> _PROBLEM DESCRIPTION_
Give again, unaltered, the lines of the listing below that run from the line having "(s.bumpMod f).pending = s.pending := (rfl)" through the line having "i).gc = s.gc := (rfl)".

> _GIVEN DATA_

@[simp] theorem State.bumpSat_parFlip (s : State) (f : Fld) : (s.bumpSat f).parFlip = s.parFlip := (rfl)
@[simp] theorem State.bumpSat_sram (s : State) (f : Fld) : (s.bumpSat f).sram = s.sram := (rfl)
@[simp] theorem State.bumpSat_mram (s : State) (f : Fld) : (s.bumpSat f).mram = s.mram := (rfl)
@[simp] theorem State.bumpSat_time (s : State) (f : Fld) : (s.bumpSat f).time = s.time := (rfl)
@[simp] theorem State.bumpSat_log (s : State) (f : Fld) : (s.bumpSat f).log = s.log := (rfl)
@[simp] theorem State.bumpSat_mode (s : State) (f : Fld) : (s.bumpSat f).mode = s.mode := (rfl)
@[simp] theorem State.bumpSat_sys (s : State) (f : Fld) : (s.bumpSat f).sys = s.sys := (rfl)
@[simp] theorem State.bumpSat_poly (s : State) (f : Fld) : (s.bumpSat f).poly = s.poly := (rfl)
@[simp] theorem State.bumpSat_ports (s : State) (f : Fld) : (s.bumpSat f).ports = s.ports := (rfl)
@[simp] theorem State.bumpSat_prot (s : State) (f : Fld) : (s.bumpSat f).prot = s.prot := (rfl)
@[simp] theorem State.bumpSat_ce (s : State) (f : Fld) : (s.bumpSat f).ce = s.ce := (rfl)
@[simp] theorem State.bumpSat_loc (s : State) (f : Fld) : (s.bumpSat f).loc = s.loc := (rfl)
@[simp] theorem State.bumpSat_gc (s : State) (f : Fld) : (s.bumpSat f).gc = s.gc := (rfl)
@[simp] theorem State.bumpSat_isl (s : State) (f : Fld) : (s.bumpSat f).isl = s.isl := (rfl)
@[simp] theorem State.bumpSat_slope (s : State) (f : Fld) : (s.bumpSat f).slope = s.slope := (rfl)
@[simp] theorem State.bumpSat_adc (s : State) (f : Fld) : (s.bumpSat f).adc = s.adc := (rfl)
@[simp] theorem State.bumpSat_cmp (s : State) (f : Fld) : (s.bumpSat f).cmp = s.cmp := (rfl)
@[simp] theorem State.bumpSat_eth (s : State) (f : Fld) : (s.bumpSat f).eth = s.eth := (rfl)
@[simp] theorem State.bumpSat_drv (s : State) (f : Fld) : (s.bumpSat f).drv = s.drv := (rfl)
@[simp] theorem State.bumpSat_brk (s : State) (f : Fld) : (s.bumpSat f).brk = s.brk := (rfl)
@[simp] theorem State.bumpSat_arc (s : State) (f : Fld) : (s.bumpSat f).arc = s.arc := (rfl)
@[simp] theorem State.bumpSat_safe (s : State) (f : Fld) : (s.bumpSat f).safe = s.safe := (rfl)
@[simp] theorem State.bumpSat_meter (s : State) (f : Fld) : (s.bumpSat f).meter = s.meter := (rfl)
@[simp] theorem State.bumpSat_org (s : State) (f : Fld) : (s.bumpSat f).org = s.org := (rfl)
@[simp] theorem State.bumpSat_fresh (s : State) (f : Fld) : (s.bumpSat f).fresh = s.fresh := (rfl)
@[simp] theorem State.bumpSat_pending (s : State) (f : Fld) : (s.bumpSat f).pending = s.pending := (rfl)

@[simp] theorem State.bumpMod_parFlip (s : State) (f : Fld) : (s.bumpMod f).parFlip = s.parFlip := (rfl)
@[simp] theorem State.bumpMod_sram (s : State) (f : Fld) : (s.bumpMod f).sram = s.sram := (rfl)
@[simp] theorem State.bumpMod_mram (s : State) (f : Fld) : (s.bumpMod f).mram = s.mram := (rfl)
@[simp] theorem State.bumpMod_time (s : State) (f : Fld) : (s.bumpMod f).time = s.time := (rfl)
@[simp] theorem State.bumpMod_log (s : State) (f : Fld) : (s.bumpMod f).log = s.log := (rfl)
@[simp] theorem State.bumpMod_mode (s : State) (f : Fld) : (s.bumpMod f).mode = s.mode := (rfl)
@[simp] theorem State.bumpMod_sys (s : State) (f : Fld) : (s.bumpMod f).sys = s.sys := (rfl)
@[simp] theorem State.bumpMod_poly (s : State) (f : Fld) : (s.bumpMod f).poly = s.poly := (rfl)
@[simp] theorem State.bumpMod_ports (s : State) (f : Fld) : (s.bumpMod f).ports = s.ports := (rfl)
@[simp] theorem State.bumpMod_prot (s : State) (f : Fld) : (s.bumpMod f).prot = s.prot := (rfl)
@[simp] theorem State.bumpMod_ce (s : State) (f : Fld) : (s.bumpMod f).ce = s.ce := (rfl)
@[simp] theorem State.bumpMod_loc (s : State) (f : Fld) : (s.bumpMod f).loc = s.loc := (rfl)
@[simp] theorem State.bumpMod_gc (s : State) (f : Fld) : (s.bumpMod f).gc = s.gc := (rfl)
@[simp] theorem State.bumpMod_isl (s : State) (f : Fld) : (s.bumpMod f).isl = s.isl := (rfl)
@[simp] theorem State.bumpMod_slope (s : State) (f : Fld) : (s.bumpMod f).slope = s.slope := (rfl)
@[simp] theorem State.bumpMod_adc (s : State) (f : Fld) : (s.bumpMod f).adc = s.adc := (rfl)
@[simp] theorem State.bumpMod_cmp (s : State) (f : Fld) : (s.bumpMod f).cmp = s.cmp := (rfl)
@[simp] theorem State.bumpMod_eth (s : State) (f : Fld) : (s.bumpMod f).eth = s.eth := (rfl)
@[simp] theorem State.bumpMod_drv (s : State) (f : Fld) : (s.bumpMod f).drv = s.drv := (rfl)
@[simp] theorem State.bumpMod_brk (s : State) (f : Fld) : (s.bumpMod f).brk = s.brk := (rfl)
@[simp] theorem State.bumpMod_arc (s : State) (f : Fld) : (s.bumpMod f).arc = s.arc := (rfl)
@[simp] theorem State.bumpMod_safe (s : State) (f : Fld) : (s.bumpMod f).safe = s.safe := (rfl)
@[simp] theorem State.bumpMod_meter (s : State) (f : Fld) : (s.bumpMod f).meter = s.meter := (rfl)
@[simp] theorem State.bumpMod_org (s : State) (f : Fld) : (s.bumpMod f).org = s.org := (rfl)
@[simp] theorem State.bumpMod_fresh (s : State) (f : Fld) : (s.bumpMod f).fresh = s.fresh := (rfl)
@[simp] theorem State.bumpMod_pending (s : State) (f : Fld) : (s.bumpMod f).pending = s.pending := (rfl)

@[simp] theorem State.irq_parFlip (s : State) (k : PageKind) (n i : Nat) : (s.irq k n i).parFlip = s.parFlip := (rfl)
@[simp] theorem State.irq_sram (s : State) (k : PageKind) (n i : Nat) : (s.irq k n i).sram = s.sram := (rfl)
@[simp] theorem State.irq_mram (s : State) (k : PageKind) (n i : Nat) : (s.irq k n i).mram = s.mram := (rfl)
@[simp] theorem State.irq_time (s : State) (k : PageKind) (n i : Nat) : (s.irq k n i).time = s.time := (rfl)
@[simp] theorem State.irq_log (s : State) (k : PageKind) (n i : Nat) : (s.irq k n i).log = s.log := (rfl)
@[simp] theorem State.irq_mode (s : State) (k : PageKind) (n i : Nat) : (s.irq k n i).mode = s.mode := (rfl)
@[simp] theorem State.irq_sys (s : State) (k : PageKind) (n i : Nat) : (s.irq k n i).sys = s.sys := (rfl)
@[simp] theorem State.irq_poly (s : State) (k : PageKind) (n i : Nat) : (s.irq k n i).poly = s.poly := (rfl)
@[simp] theorem State.irq_ports (s : State) (k : PageKind) (n i : Nat) : (s.irq k n i).ports = s.ports := (rfl)
@[simp] theorem State.irq_prot (s : State) (k : PageKind) (n i : Nat) : (s.irq k n i).prot = s.prot := (rfl)
@[simp] theorem State.irq_ce (s : State) (k : PageKind) (n i : Nat) : (s.irq k n i).ce = s.ce := (rfl)
@[simp] theorem State.irq_loc (s : State) (k : PageKind) (n i : Nat) : (s.irq k n i).loc = s.loc := (rfl)
@[simp] theorem State.irq_gc (s : State) (k : PageKind) (n i : Nat) : (s.irq k n i).gc = s.gc := (rfl)
@[simp] theorem State.irq_isl (s : State) (k : PageKind) (n i : Nat) : (s.irq k n i).isl = s.isl := (rfl)
@[simp] theorem State.irq_slope (s : State) (k : PageKind) (n i : Nat) : (s.irq k n i).slope = s.slope := (rfl)
@[simp] theorem State.irq_adc (s : State) (k : PageKind) (n i : Nat) : (s.irq k n i).adc = s.adc := (rfl)
@[simp] theorem State.irq_cmp (s : State) (k : PageKind) (n i : Nat) : (s.irq k n i).cmp = s.cmp := (rfl)
@[simp] theorem State.irq_eth (s : State) (k : PageKind) (n i : Nat) : (s.irq k n i).eth = s.eth := (rfl)
@[simp] theorem State.irq_drv (s : State) (k : PageKind) (n i : Nat) : (s.irq k n i).drv = s.drv := (rfl)
@[simp] theorem State.irq_brk (s : State) (k : PageKind) (n i : Nat) : (s.irq k n i).brk = s.brk := (rfl)
@[simp] theorem State.irq_arc (s : State) (k : PageKind) (n i : Nat) : (s.irq k n i).arc = s.arc := (rfl)
@[simp] theorem State.irq_safe (s : State) (k : PageKind) (n i : Nat) : (s.irq k n i).safe = s.safe := (rfl)
@[simp] theorem State.irq_meter (s : State) (k : PageKind) (n i : Nat) : (s.irq k n i).meter = s.meter := (rfl)
@[simp] theorem State.irq_org (s : State) (k : PageKind) (n i : Nat) : (s.irq k n i).org = s.org := (rfl)
@[simp] theorem State.irq_fresh (s : State) (k : PageKind) (n i : Nat) : (s.irq k n i).fresh = s.fresh := (rfl)
@[simp] theorem State.irq_pending (s : State) (k : PageKind) (n i : Nat) : (s.irq k n i).pending = s.pending := (rfl)

@[simp] theorem State.sramStore_regs (s : State) (a : Nat) (bs : List Byte) : (s.sramStore a bs).regs = s.regs := (rfl)
@[simp] theorem State.sramStore_parFlip (s : State) (a : Nat) (bs : List Byte) : (s.sramStore a bs).parFlip = s.parFlip := (rfl)
@[simp] theorem State.sramStore_mram (s : State) (a : Nat) (bs : List Byte) : (s.sramStore a bs).mram = s.mram := (rfl)
@[simp] theorem State.sramStore_time (s : State) (a : Nat) (bs : List Byte) : (s.sramStore a bs).time = s.time := (rfl)
@[simp] theorem State.sramStore_log (s : State) (a : Nat) (bs : List Byte) : (s.sramStore a bs).log = s.log := (rfl)
@[simp] theorem State.sramStore_mode (s : State) (a : Nat) (bs : List Byte) : (s.sramStore a bs).mode = s.mode := (rfl)
@[simp] theorem State.sramStore_sys (s : State) (a : Nat) (bs : List Byte) : (s.sramStore a bs).sys = s.sys := (rfl)
@[simp] theorem State.sramStore_poly (s : State) (a : Nat) (bs : List Byte) : (s.sramStore a bs).poly = s.poly := (rfl)
@[simp] theorem State.sramStore_ports (s : State) (a : Nat) (bs : List Byte) : (s.sramStore a bs).ports = s.ports := (rfl)
@[simp] theorem State.sramStore_prot (s : State) (a : Nat) (bs : List Byte) : (s.sramStore a bs).prot = s.prot := (rfl)
@[simp] theorem State.sramStore_ce (s : State) (a : Nat) (bs : List Byte) : (s.sramStore a bs).ce = s.ce := (rfl)
@[simp] theorem State.sramStore_loc (s : State) (a : Nat) (bs : List Byte) : (s.sramStore a bs).loc = s.loc := (rfl)
@[simp] theorem State.sramStore_gc (s : State) (a : Nat) (bs : List Byte) : (s.sramStore a bs).gc = s.gc := (rfl)
@[simp] theorem State.sramStore_isl (s : State) (a : Nat) (bs : List Byte) : (s.sramStore a bs).isl = s.isl := (rfl)
@[simp] theorem State.sramStore_slope (s : State) (a : Nat) (bs : List Byte) : (s.sramStore a bs).slope = s.slope := (rfl)
@[simp] theorem State.sramStore_adc (s : State) (a : Nat) (bs : List Byte) : (s.sramStore a bs).adc = s.adc := (rfl)
@[simp] theorem State.sramStore_cmp (s : State) (a : Nat) (bs : List Byte) : (s.sramStore a bs).cmp = s.cmp := (rfl)
@[simp] theorem State.sramStore_eth (s : State) (a : Nat) (bs : List Byte) : (s.sramStore a bs).eth = s.eth := (rfl)
@[simp] theorem State.sramStore_drv (s : State) (a : Nat) (bs : List Byte) : (s.sramStore a bs).drv = s.drv := (rfl)
@[simp] theorem State.sramStore_brk (s : State) (a : Nat) (bs : List Byte) : (s.sramStore a bs).brk = s.brk := (rfl)
@[simp] theorem State.sramStore_arc (s : State) (a : Nat) (bs : List Byte) : (s.sramStore a bs).arc = s.arc := (rfl)
@[simp] theorem State.sramStore_safe (s : State) (a : Nat) (bs : List Byte) : (s.sramStore a bs).safe = s.safe := (rfl)
@[simp] theorem State.sramStore_meter (s : State) (a : Nat) (bs : List Byte) : (s.sramStore a bs).meter = s.meter := (rfl)
@[simp] theorem State.sramStore_org (s : State) (a : Nat) (bs : List Byte) : (s.sramStore a bs).org = s.org := (rfl)
@[simp] theorem State.sramStore_fresh (s : State) (a : Nat) (bs : List Byte) : (s.sramStore a bs).fresh = s.fresh := (rfl)
@[simp] theorem State.sramStore_pending (s : State) (a : Nat) (bs : List Byte) : (s.sramStore a bs).pending = s.pending := (rfl)
@[simp] theorem State.sramStore_reg (s : State) (a : Nat) (bs : List Byte) (q : Nat) : (s.sramStore a bs).reg q = s.reg q := (rfl)
@[simp] theorem State.sramStore_get (s : State) (a : Nat) (bs : List Byte) (q : Fld) : (s.sramStore a bs).get q = s.get q := (rfl)
@[simp] theorem State.sramStore_getI (s : State) (a : Nat) (bs : List Byte) (q : Fld) : (s.sramStore a bs).getI q = s.getI q := (rfl)
@[simp] theorem State.sramStore_flag (s : State) (a : Nat) (bs : List Byte) (q : Fld) : (s.sramStore a bs).flag q = s.flag q := (rfl)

> _ANSWER BOX_
@[simp] theorem State.bumpMod_pending (s : State) (f : Fld) : (s.bumpMod f).pending = s.pending := (rfl)

@[simp] theorem State.irq_parFlip (s : State) (k : PageKind) (n i : Nat) : (s.irq k n i).parFlip = s.parFlip := (rfl)
@[simp] theorem State.irq_sram (s : State) (k : PageKind) (n i : Nat) : (s.irq k n i).sram = s.sram := (rfl)
@[simp] theorem State.irq_mram (s : State) (k : PageKind) (n i : Nat) : (s.irq k n i).mram = s.mram := (rfl)
@[simp] theorem State.irq_time (s : State) (k : PageKind) (n i : Nat) : (s.irq k n i).time = s.time := (rfl)
@[simp] theorem State.irq_log (s : State) (k : PageKind) (n i : Nat) : (s.irq k n i).log = s.log := (rfl)
@[simp] theorem State.irq_mode (s : State) (k : PageKind) (n i : Nat) : (s.irq k n i).mode = s.mode := (rfl)
@[simp] theorem State.irq_sys (s : State) (k : PageKind) (n i : Nat) : (s.irq k n i).sys = s.sys := (rfl)
@[simp] theorem State.irq_poly (s : State) (k : PageKind) (n i : Nat) : (s.irq k n i).poly = s.poly := (rfl)
@[simp] theorem State.irq_ports (s : State) (k : PageKind) (n i : Nat) : (s.irq k n i).ports = s.ports := (rfl)
@[simp] theorem State.irq_prot (s : State) (k : PageKind) (n i : Nat) : (s.irq k n i).prot = s.prot := (rfl)
@[simp] theorem State.irq_ce (s : State) (k : PageKind) (n i : Nat) : (s.irq k n i).ce = s.ce := (rfl)
@[simp] theorem State.irq_loc (s : State) (k : PageKind) (n i : Nat) : (s.irq k n i).loc = s.loc := (rfl)
@[simp] theorem State.irq_gc (s : State) (k : PageKind) (n i : Nat) : (s.irq k n i).gc = s.gc := (rfl)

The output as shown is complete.